A semana começou bem triste com o incêndio do Museu Nacional, ocorrência que chocou o mundo.

Mesmo aqui fora do país este foi o assunto recorrente entre todos. É difícil lidar com perdas tão grandes para a humanidade.

Nesta horas ficamos imaginando os responsáveis e facilmente chegamos à conclusão que, governo após governo, todos de uma forma ou outra são cúmplices da tragédia.

Confesso que o único alento do dia foi saber sobre o aniversário de Eduardo Galeano, o escritor das “palavras andantes” e lembrar-me das suas utopias. Aproveitei para lê-lo um pouco, entre os meus livros eletrônicos, depois de um dia de trabalho. Queria respirar um pouco de esperança.

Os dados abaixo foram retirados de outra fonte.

-- ==== Sys2Proof/Laws/MovesDerailleur.lean ====
section
/-!
SUPPORT. What the operations of Machine/Derailleur.lean may change, one lemma each (Laws/Reach.lean).
-/
namespace Sys2Proof.Machine

set_option linter.unusedTactic false
set_option linter.unreachableTactic false

variable {P : Key → Bool} {Q : Part → Bool} {s0 s : State}

theorem State.derSend_reach {type : Nat} {reason : Nat} (hs : Reach P Q s0 s) (h1 : ∀ i, P ⟨.der .lastOn, 0, i⟩) (h2 : ∀ i, P ⟨.der .lastReason, 0, i⟩) (h3 : ∀ i, P ⟨.der .lastMsg, 0, i⟩) (h4 : ∀ i, P ⟨.der .txSeq, 0, i⟩) :
    Reach P Q s0 (State.derSend s type reason) := by
  unfold State.derSend
  repeat' with_reducible first | assumption | apply State.set_reach | apply State.inc_reach | (intros; show P _ = true; apply_assumption) | split | dsimp only | intro _

theorem State.derReason_reach {reason : Nat} {carrier : Nat} {far : Nat} (hs : Reach P Q s0 s) (h1 : ∀ i, P ⟨.der .far, 0, i⟩) (h2 : ∀ i, P ⟨.der .failCarrier, 0, i⟩) (h3 : ∀ i, P ⟨.der .reason, 0, i⟩) :
    Reach P Q s0 (State.derReason s reason carrier far) := by
  unfold State.derReason
  repeat' with_reducible first | assumption | apply State.set_reach | (intros; show P _ = true; apply_assumption) | split | dsimp only | intro _

theorem State.mapKeep_reach {d : Nat} (hs : Reach P Q s0 s) (h1 : ∀ i, P ⟨.der .oldMap, d, i⟩) :
    Reach P Q s0 (State.mapKeep s d) := by
  unfold State.mapKeep
  repeat' with_reducible first | assumption | apply State.each_reach | apply State.set_reach | (intros; show P _ = true; apply_assumption) | split | dsimp only | intro _

theorem State.derBegin_reach {role : Nat} {id : Nat} {mask : Nat} {st : Nat} {node : Nat} (hs : Reach P Q s0 s) (h1 : ∀ i, P ⟨.der .partner, 0, i⟩) (h2 : ∀ i, P ⟨.der .state, 0, i⟩) (h3 : ∀ i, P ⟨.der .farEpoch, 0, i⟩) (h4 : ∀ i, P ⟨.der .epoch, 0, i⟩) (h5 : ∀ i, P ⟨.der .far, 0, i⟩) (h6 : ∀ i, P ⟨.der .failCarrier, 0, i⟩) (h7 : ∀ i, P ⟨.der .reason, 0, i⟩) (h8 : ∀ i, P ⟨.der .result, 0, i⟩) (h9 : ∀ i, P ⟨.der .role, 0, i⟩) (h10 : ∀ i, P ⟨.der .shiftId, 0, i⟩) (h11 : ∀ i, P ⟨.der .auto, 0, i⟩) (h12 : ∀ i, P ⟨.der .doneSent, 0, i⟩) (h13 : ∀ i, P ⟨.der .farDone, 0, i⟩) (h14 : ∀ i, P ⟨.der .farCommit, 0, i⟩) (h15 : ∀ i, P ⟨.der .armedRx, 0, i⟩) (h16 : ∀ i, P ⟨.der .seen, 0, i⟩) (h17 : ∀ i, P ⟨.der .pelMask, 0, i⟩) (h18 : ∀ i, P ⟨.der .tandemMask, 0, i⟩) (h19 : ∀ i, P ⟨.der .shiftMask, 0, i⟩) (h20 : ∀ d i, P ⟨.der .oldMap, d, i⟩) (h21 : ∀ d i, P ⟨.live .derSplit, d, i⟩) (h22 : ∀ d i, P ⟨.der .returned, d, i⟩) (h23 : ∀ d i, P ⟨.der .onNew, d, i⟩) (h24 : ∀ d i, P ⟨.der .rxEpoch, d, i⟩) (h25 : ∀ d i, P ⟨.der .rxEpochHeld, d, i⟩) (h26 : ∀ d i, P ⟨.der .ready, d, i⟩) (h27 : ∀ d i, P ⟨.der .rxSide, d, i⟩) (h28 : ∀ d i, P ⟨.der .txSide, d, i⟩) (h29 : ∀ d i, P ⟨.der .uReason, d, i⟩) (h30 : ∀ d i, P ⟨.der .uShiftId, d, i⟩) (h31 : ∀ d i, P ⟨.der .uRole, d, i⟩) (qreports : Q .reports) :
    Reach P Q s0 (State.derBegin s role id mask st node) := by
  unfold State.derBegin
  repeat' with_reducible first | assumption | apply State.set_reach | apply State.derReason_reach | apply State.each_reach | apply State.mapKeep_reach | apply State.lower_reach | (intros; show P _ = true; apply_assumption) | split | dsimp only | intro _

theorem State.derPropose_reach {id : Nat} {mask : Nat} {node : Nat} (hs : Reach P Q s0 s) (h1 : ∀ i, P ⟨.der .lastOn, 0, i⟩) (h2 : ∀ i, P ⟨.der .lastReason, 0, i⟩) (h3 : ∀ i, P ⟨.der .lastMsg, 0, i⟩) (h4 : ∀ i, P ⟨.der .txSeq, 0, i⟩) (h5 : ∀ i, P ⟨.der .partner, 0, i⟩) (h6 : ∀ i, P ⟨.der .state, 0, i⟩) (h7 : ∀ i, P ⟨.der .farEpoch, 0, i⟩) (h8 : ∀ i, P ⟨.der .epoch, 0, i⟩) (h9 : ∀ i, P ⟨.der .far, 0, i⟩) (h10 : ∀ i, P ⟨.der .failCarrier, 0, i⟩) (h11 : ∀ i, P ⟨.der .reason, 0, i⟩) (h12 : ∀ i, P ⟨.der .result, 0, i⟩) (h13 : ∀ i, P ⟨.der .role, 0, i⟩) (h14 : ∀ i, P ⟨.der .shiftId, 0, i⟩) (h15 : ∀ i, P ⟨.der .auto, 0, i⟩) (h16 : ∀ i, P ⟨.der .doneSent, 0, i⟩) (h17 : ∀ i, P ⟨.der .farDone, 0, i⟩) (h18 : ∀ i, P ⟨.der .farCommit, 0, i⟩) (h19 : ∀ i, P ⟨.der .armedRx, 0, i⟩) (h20 : ∀ i, P ⟨.der .seen, 0, i⟩) (h21 : ∀ i, P ⟨.der .pelMask, 0, i⟩) (h22 : ∀ i, P ⟨.der .tandemMask, 0, i⟩) (h23 : ∀ i, P ⟨.der .shiftMask, 0, i⟩) (h24 : ∀ d i, P ⟨.der .oldMap, d, i⟩) (h25 : ∀ d i, P ⟨.live .derSplit, d, i⟩) (h26 : ∀ d i, P ⟨.der .returned, d, i⟩) (h27 : ∀ d i, P ⟨.der .onNew, d, i⟩) (h28 : ∀ d i, P ⟨.der .rxEpoch, d, i⟩) (h29 : ∀ d i, P ⟨.der .rxEpochHeld, d, i⟩) (h30 : ∀ d i, P ⟨.der .ready, d, i⟩) (h31 : ∀ d i, P ⟨.der .rxSide, d, i⟩) (h32 : ∀ d i, P ⟨.der .txSide, d, i⟩) (h33 : ∀ d i, P ⟨.der .uReason, d, i⟩) (h34 : ∀ d i, P ⟨.der .uShiftId, d, i⟩) (h35 : ∀ d i, P ⟨.der .uRole, d, i⟩) (qreports : Q .reports) :
    Reach P Q s0 (State.derPropose s id mask node) := by
  unfold State.derPropose
  repeat' with_reducible first | assumption | apply State.derSend_reach | apply State.derBegin_reach | (intros; show P _ = true; apply_assumption) | split | dsimp only | intro _

theorem State.derAwaitTicket_reach {id : Nat} {mask : Nat} {node : Nat} (hs : Reach P Q s0 s) (h1 : ∀ i, P ⟨.der .initNode, 0, i⟩) (h2 : ∀ i, P ⟨.der .partner, 0, i⟩) (h3 : ∀ i, P ⟨.der .state, 0, i⟩) (h4 : ∀ i, P ⟨.der .farEpoch, 0, i⟩) (h5 : ∀ i, P ⟨.der .epoch, 0, i⟩) (h6 : ∀ i, P ⟨.der .far, 0, i⟩) (h7 : ∀ i, P ⟨.der .failCarrier, 0, i⟩) (h8 : ∀ i, P ⟨.der .reason, 0, i⟩) (h9 : ∀ i, P ⟨.der .result, 0, i⟩) (h10 : ∀ i, P ⟨.der .role, 0, i⟩) (h11 : ∀ i, P ⟨.der .shiftId, 0, i⟩) (h12 : ∀ i, P ⟨.der .auto, 0, i⟩) (h13 : ∀ i, P ⟨.der .doneSent, 0, i⟩) (h14 : ∀ i, P ⟨.der .farDone, 0, i⟩) (h15 : ∀ i, P ⟨.der .farCommit, 0, i⟩) (h16 : ∀ i, P ⟨.der .armedRx, 0, i⟩) (h17 : ∀ i, P ⟨.der .seen, 0, i⟩) (h18 : ∀ i, P ⟨.der .pelMask, 0, i⟩) (h19 : ∀ i, P ⟨.der .tandemMask, 0, i⟩) (h20 : ∀ i, P ⟨.der .shiftMask, 0, i⟩) (h21 : ∀ d i, P ⟨.der .oldMap, d, i⟩) (h22 : ∀ d i, P ⟨.live .derSplit, d, i⟩) (h23 : ∀ d i, P ⟨.der .returned, d, i⟩) (h24 : ∀ d i, P ⟨.der .onNew, d, i⟩) (h25 : ∀ d i, P ⟨.der .rxEpoch, d, i⟩) (h26 : ∀ d i, P ⟨.der .rxEpochHeld, d, i⟩) (h27 : ∀ d i, P ⟨.der .ready, d, i⟩) (h28 : ∀ d i, P ⟨.der .rxSide, d, i⟩) (h29 : ∀ d i, P ⟨.der .txSide, d, i⟩) (h30 : ∀ d i, P ⟨.der .uReason, d, i⟩) (h31 : ∀ d i, P ⟨.der .uShiftId, d, i⟩) (h32 : ∀ d i, P ⟨.der .uRole, d, i⟩) (qreports : Q .reports) :
    Reach P Q s0 (State.derAwaitTicket s id mask node) := by
  unfold State.derAwaitTicket
  repeat' with_reducible first | assumption | apply State.set_reach | apply State.derBegin_reach | (intros; show P _ = true; apply_assumption) | split | dsimp only | intro _

theorem State.setSide_reach {d : Nat} {tx : Bool} {v : Nat} (hs : Reach P Q s0 s) (h1 : ∀ i, P ⟨.der .txSide, d, i⟩) (h2 : ∀ i, P ⟨.der .rxSide, d, i⟩) (h3 : ∀ i, P ⟨.sticky .derMissed, d, i⟩) (h4 : ∀ i, P ⟨.live .derMissed, d, i⟩) (qreports : Q .reports) :
    Reach P Q s0 (State.setSide s d tx v) := by
  unfold State.setSide
  repeat' with_reducible first | assumption | apply State.set_reach | apply State.cond_reach | (intros; show P _ = true; apply_assumption) | split | dsimp only | intro _

theorem State.sideReturned_reach {d : Nat} {tx : Bool} (hs : Reach P Q s0 s) (h1 : ∀ i, P ⟨.sticky .derRollback, d, i⟩) (h2 : ∀ i, P ⟨.der .nRollback, d, i⟩) (h3 : ∀ i, P ⟨.der .returned, d, i⟩) (h4 : ∀ i, P ⟨.der .txSide, d, i⟩) (h5 : ∀ i, P ⟨.der .rxSide, d, i⟩) (h6 : ∀ i, P ⟨.sticky .derMissed, d, i⟩) (h7 : ∀ i, P ⟨.live .derMissed, d, i⟩) (qreports : Q .reports) :
    Reach P Q s0 (State.sideReturned s d tx) := by
  unfold State.sideReturned
  repeat' with_reducible first | assumption | apply State.event_reach | apply State.inc_reach | apply State.set_reach | apply State.setSide_reach | (intros; show P _ = true; apply_assumption) | split | dsimp only | intro _

theorem State.derTake_reach {m : Sys2Proof.DerMsg} {type : Nat} {f : State → State} (hs : Reach P Q s0 s) (h1 : ∀ i, P ⟨.der .rxSeq, 0, i⟩) (h2 : ∀ i, P ⟨.der .nMsgDisc, 0, i⟩) (hf : ∀ x, Reach P Q s0 x → Reach P Q s0 (f x)) :
    Reach P Q s0 (State.derTake s m type f) := by
  unfold State.derTake
  repeat' with_reducible first | assumption | apply State.set_reach | apply State.inc_reach | apply hf | (intros; show P _ = true; apply_assumption) | split | dsimp only | intro _

theorem State.mapDiscard_reach {d : Nat} (hs : Reach P Q s0 s) (h1 : ∀ i, P ⟨.winDirty .ctTsmap, d, i⟩) :
    Reach P Q s0 (State.mapDiscard s d) := by
  unfold State.mapDiscard
  repeat' with_reducible first | assumption | apply State.each_reach | apply State.set_reach | (intros; show P _ = true; apply_assumption) | split | dsimp only | intro _

theorem State.unitRelease_reach {d : Nat} (hs : Reach P Q s0 s) (h1 : ∀ i, P ⟨.winDirty .ctTsmap, d, i⟩) (h2 : ∀ i, P ⟨.live .derAis, d, i⟩) (h3 : ∀ i, P ⟨.live .derMissed, d, i⟩) (h4 : ∀ i, P ⟨.der .ready, d, i⟩) (h5 : ∀ i, P ⟨.der .kindEpoch, d, i⟩) (h6 : ∀ i, P ⟨.der .kind, d, i⟩) (h7 : ∀ i, P ⟨.der .uShiftId, d, i⟩) (h8 : ∀ i, P ⟨.der .uRole, d, i⟩) (h9 : ∀ i, P ⟨.der .rxSide, d, i⟩) (h10 : ∀ i, P ⟨.der .txSide, d, i⟩) (qreports : Q .reports) :
    Reach P Q s0 (State.unitRelease s d) := by
  unfold State.unitRelease
  repeat' with_reducible first | assumption | apply State.mapDiscard_reach | apply State.lower_reach | apply State.set_reach | (intros; show P _ = true; apply_assumption) | split | dsimp only | intro _

theorem State.derEnd_reach {result : Nat} (hs : Reach P Q s0 s) (h1 : ∀ i, P ⟨.der .state, 0, i⟩) (h2 : ∀ i, P ⟨.der .result, 0, i⟩) (h3 : ∀ d i, P ⟨.winDirty .ctTsmap, d, i⟩) (h4 : ∀ d i, P ⟨.live .derAis, d, i⟩) (h5 : ∀ d i, P ⟨.live .derMissed, d, i⟩) (h6 : ∀ d i, P ⟨.der .ready, d, i⟩) (h7 : ∀ d i, P ⟨.der .kindEpoch, d, i⟩) (h8 : ∀ d i, P ⟨.der .kind, d, i⟩) (h9 : ∀ d i, P ⟨.der .uShiftId, d, i⟩) (h10 : ∀ d i, P ⟨.der .uRole, d, i⟩) (h11 : ∀ d i, P ⟨.der .rxSide, d, i⟩) (h12 : ∀ d i, P ⟨.der .txSide, d, i⟩) (h13 : ∀ d i, P ⟨.der .lastShift, d, i⟩) (qreports : Q .reports) :
    Reach P Q s0 (State.derEnd s result) := by
  unfold State.derEnd
  repeat' with_reducible first | assumption | apply State.set_reach | apply State.each_reach | apply State.unitRelease_reach | (intros; show P _ = true; apply_assumption) | split | dsimp only | intro _

theorem State.derFollow_reach (hs : Reach P Q s0 s) (h1 : ∀ i, P ⟨.der .state, 0, i⟩) (h2 : ∀ i, P ⟨.der .doneSent, 0, i⟩) (h3 : ∀ i, P ⟨.der .lastOn, 0, i⟩) (h4 : ∀ i, P ⟨.der .lastReason, 0, i⟩) (h5 : ∀ i, P ⟨.der .lastMsg, 0, i⟩) (h6 : ∀ i, P ⟨.der .txSeq, 0, i⟩) (h7 : ∀ i, P ⟨.der .result, 0, i⟩) (h8 : ∀ d i, P ⟨.winDirty .ctTsmap, d, i⟩) (h9 : ∀ d i, P ⟨.live .derAis, d, i⟩) (h10 : ∀ d i, P ⟨.live .derMissed, d, i⟩) (h11 : ∀ d i, P ⟨.der .ready, d, i⟩) (h12 : ∀ d i, P ⟨.der .kindEpoch, d, i⟩) (h13 : ∀ d i, P ⟨.der .kind, d, i⟩) (h14 : ∀ d i, P ⟨.der .uShiftId, d, i⟩) (h15 : ∀ d i, P ⟨.der .uRole, d, i⟩) (h16 : ∀ d i, P ⟨.der .rxSide, d, i⟩) (h17 : ∀ d i, P ⟨.der .txSide, d, i⟩) (h18 : ∀ d i, P ⟨.der .lastShift, d, i⟩) (h19 : ∀ i, P ⟨.der .nShiftOk, 0, i⟩) (qreports : Q .reports) :
    Reach P Q s0 (State.derFollow s) := by
  unfold State.derFollow
  repeat' with_reducible first | assumption | apply State.set_reach | apply State.derSend_reach | apply State.derEnd_reach | apply State.inc_reach | (intros; show P _ = true; apply_assumption) | split | dsimp only | intro _

theorem State.derMark_reach {type : Nat} (hs : Reach P Q s0 s) (h1 : ∀ i, P ⟨.der .seen, 0, i⟩) :
    Reach P Q s0 (State.derMark s type) := by
  unfold State.derMark
  repeat' with_reducible first | assumption | apply State.set_reach | (intros; show P _ = true; apply_assumption) | split | dsimp only | intro _

theorem execDerDoneRx_reach {m : Sys2Proof.DerMsg} (hs : Reach P Q s0 s) (hsum : ∀ k, k.cell.summary → P k) (h11 : ∀ i, P ⟨.der .rxSeq, 0, i⟩) (h12 : ∀ i, P ⟨.der .nMsgDisc, 0, i⟩) (h13 : ∀ i, P ⟨.der .state, 0, i⟩) (h14 : ∀ i, P ⟨.der .doneSent, 0, i⟩) (h15 : ∀ i, P ⟨.der .lastOn, 0, i⟩) (h16 : ∀ i, P ⟨.der .lastReason, 0, i⟩) (h17 : ∀ i, P ⟨.der .lastMsg, 0, i⟩) (h18 : ∀ i, P ⟨.der .txSeq, 0, i⟩) (h19 : ∀ i, P ⟨.der .result, 0, i⟩) (h20 : ∀ d i, P ⟨.winDirty .ctTsmap, d, i⟩) (h21 : ∀ d i, P ⟨.live .derAis, d, i⟩) (h22 : ∀ d i, P ⟨.live .derMissed, d, i⟩) (h23 : ∀ d i, P ⟨.der .ready, d, i⟩) (h24 : ∀ d i, P ⟨.der .kindEpoch, d, i⟩) (h25 : ∀ d i, P ⟨.der .kind, d, i⟩) (h26 : ∀ d i, P ⟨.der .uShiftId, d, i⟩) (h27 : ∀ d i, P ⟨.der .uRole, d, i⟩) (h28 : ∀ d i, P ⟨.der .rxSide, d, i⟩) (h29 : ∀ d i, P ⟨.der .txSide, d, i⟩) (h30 : ∀ d i, P ⟨.der .lastShift, d, i⟩) (h31 : ∀ i, P ⟨.der .nShiftOk, 0, i⟩) (h32 : ∀ i, P ⟨.der .farDone, 0, i⟩) (h33 : ∀ i, P ⟨.der .seen, 0, i⟩) (qreports : Q .reports) :
    ∃ t, execDerDoneRx m s = .next t ∧ Reach P Q s0 t := by
  unfold execDerDoneRx
  repeat' with_reducible first | assumption | apply finishIf_reach | apply State.derTake_reach | apply State.derFollow_reach | apply State.set_reach | apply State.derMark_reach | (intros; show P _ = true; first | exact hsum _ rfl | (clear hsum; apply_assumption)) | split | dsimp only | intro _

theorem State.writeRxBank_reach {d : Nat} {b : Nat} {q : Mode} (hs : Reach P Q s0 s) (h1 : ∀ i, P ⟨.lr .compHi, d, i⟩) (h2 : ∀ i, P ⟨.lr .compLo, d, i⟩) (h3 : ∀ i, P ⟨.lr .netK, d, i⟩) (h4 : ∀ i, P ⟨.lr .rolloff, d, i⟩) (h5 : ∀ i, P ⟨.lr .fecRate, d, i⟩) (h6 : ∀ i, P ⟨.lr .pilotGain, d, i⟩) (h7 : ∀ i, P ⟨.lr .entropy, d, i⟩) (h8 : ∀ i, P ⟨.lr .const, d, i⟩) (h9 : ∀ i, P ⟨.lr .rs, d, i⟩) (h10 : ∀ i, P ⟨.lr .lineStd, d, i⟩) :
    Reach P Q s0 (State.writeRxBank s d b q) := by
  unfold State.writeRxBank
  repeat' with_reducible first | assumption | apply State.setRxComp_reach | apply State.set_reach | (intros; show P _ = true; apply_assumption) | split | dsimp only | intro _

theorem State.writeTxBank_reach {d : Nat} {b : Nat} {q : Mode} (hs : Reach P Q s0 s) (h1 : ∀ i, P ⟨.lt .compHi, d, i⟩) (h2 : ∀ i, P ⟨.lt .compLo, d, i⟩) (h3 : ∀ i, P ⟨.lt .netK, d, i⟩) (h4 : ∀ i, P ⟨.lt .rolloff, d, i⟩) (h5 : ∀ i, P ⟨.lt .fecRate, d, i⟩) (h6 : ∀ i, P ⟨.lt .pilotGain, d, i⟩) (h7 : ∀ i, P ⟨.lt .nlpdBank, d, i⟩) (h8 : ∀ i, P ⟨.lt .entropy, d, i⟩) (h9 : ∀ i, P ⟨.lt .const, d, i⟩) (h10 : ∀ i, P ⟨.lt .rs, d, i⟩) (h11 : ∀ i, P ⟨.lt .lineStd, d, i⟩) :
    Reach P Q s0 (State.writeTxBank s d b q) := by
  unfold State.writeTxBank
  repeat' with_reducible first | assumption | apply State.setTxComp_reach | apply State.set_reach | (intros; show P _ = true; apply_assumption) | split | dsimp only | intro _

Com a magia das palavras ele nos ensinou a olhar para o futuro, a recobrar a coragem para viver e enfrentar de cabeça erguida esse mundo de inconstâncias.

Encontrei, entre outros, esses versos, consagrados em “O Livro dos Abraços”: “Dos nossos medos nascem as nossas coragens, e em nossas dúvidas, vivem as nossas certezas. Os sonhos anunciam outra realidade possível, e os delírios outra razão. Nos descaminhos esperam-nos surpresas, porque é preciso perder-se para voltar a encontrar-se”.

 

Tragédia anunciada

O incêndio no Museu Nacional, o mais antigo do Brasil, é, ou deveria ser, uma verdadeira tragédia nacional.

Não é dessas que nos pegam de surpresa, pois estamos acostumados com o descaso, com o abandono e com a falta de memória em nossos museus e nas nossas vidas.

Desprezamos a história e nos acostumamos com o esquecimento, com o abandono e com tudo aquilo que foi ou é importante para a sociedade, como a evolução, a memória, os valores e o conhecimento.

Enquanto isso, deixamos de lado a nossa civilização e aos poucos avançamos na barbárie. Aceitamos, como se fossem normais, os discursos antidemocráticos, racistas, homofóbicos, machistas e obscurantistas.

Toleramos a destruição da nossa história, dos avanços e conquistas do passado. Presenciamos o aplauso ao Thanatos, ou seja, à destruição, à dispersão e à morte, ao invés do enaltecimento ao Eros, que é o amor, a comunhão e a vida.

Por tolerar todas as coisas, inclusive aquelas que não deveríamos, aprendemos a aceitar tudo como se fosse normal. Mas não é!

A nossa ideia de civilização precisará ser refundada e reconstruída. De nada adianta a imensidão do conhecimento, da inteligência artificial e dos astrofísicos, se continuarmos afundando no abismo da nossa ignorância.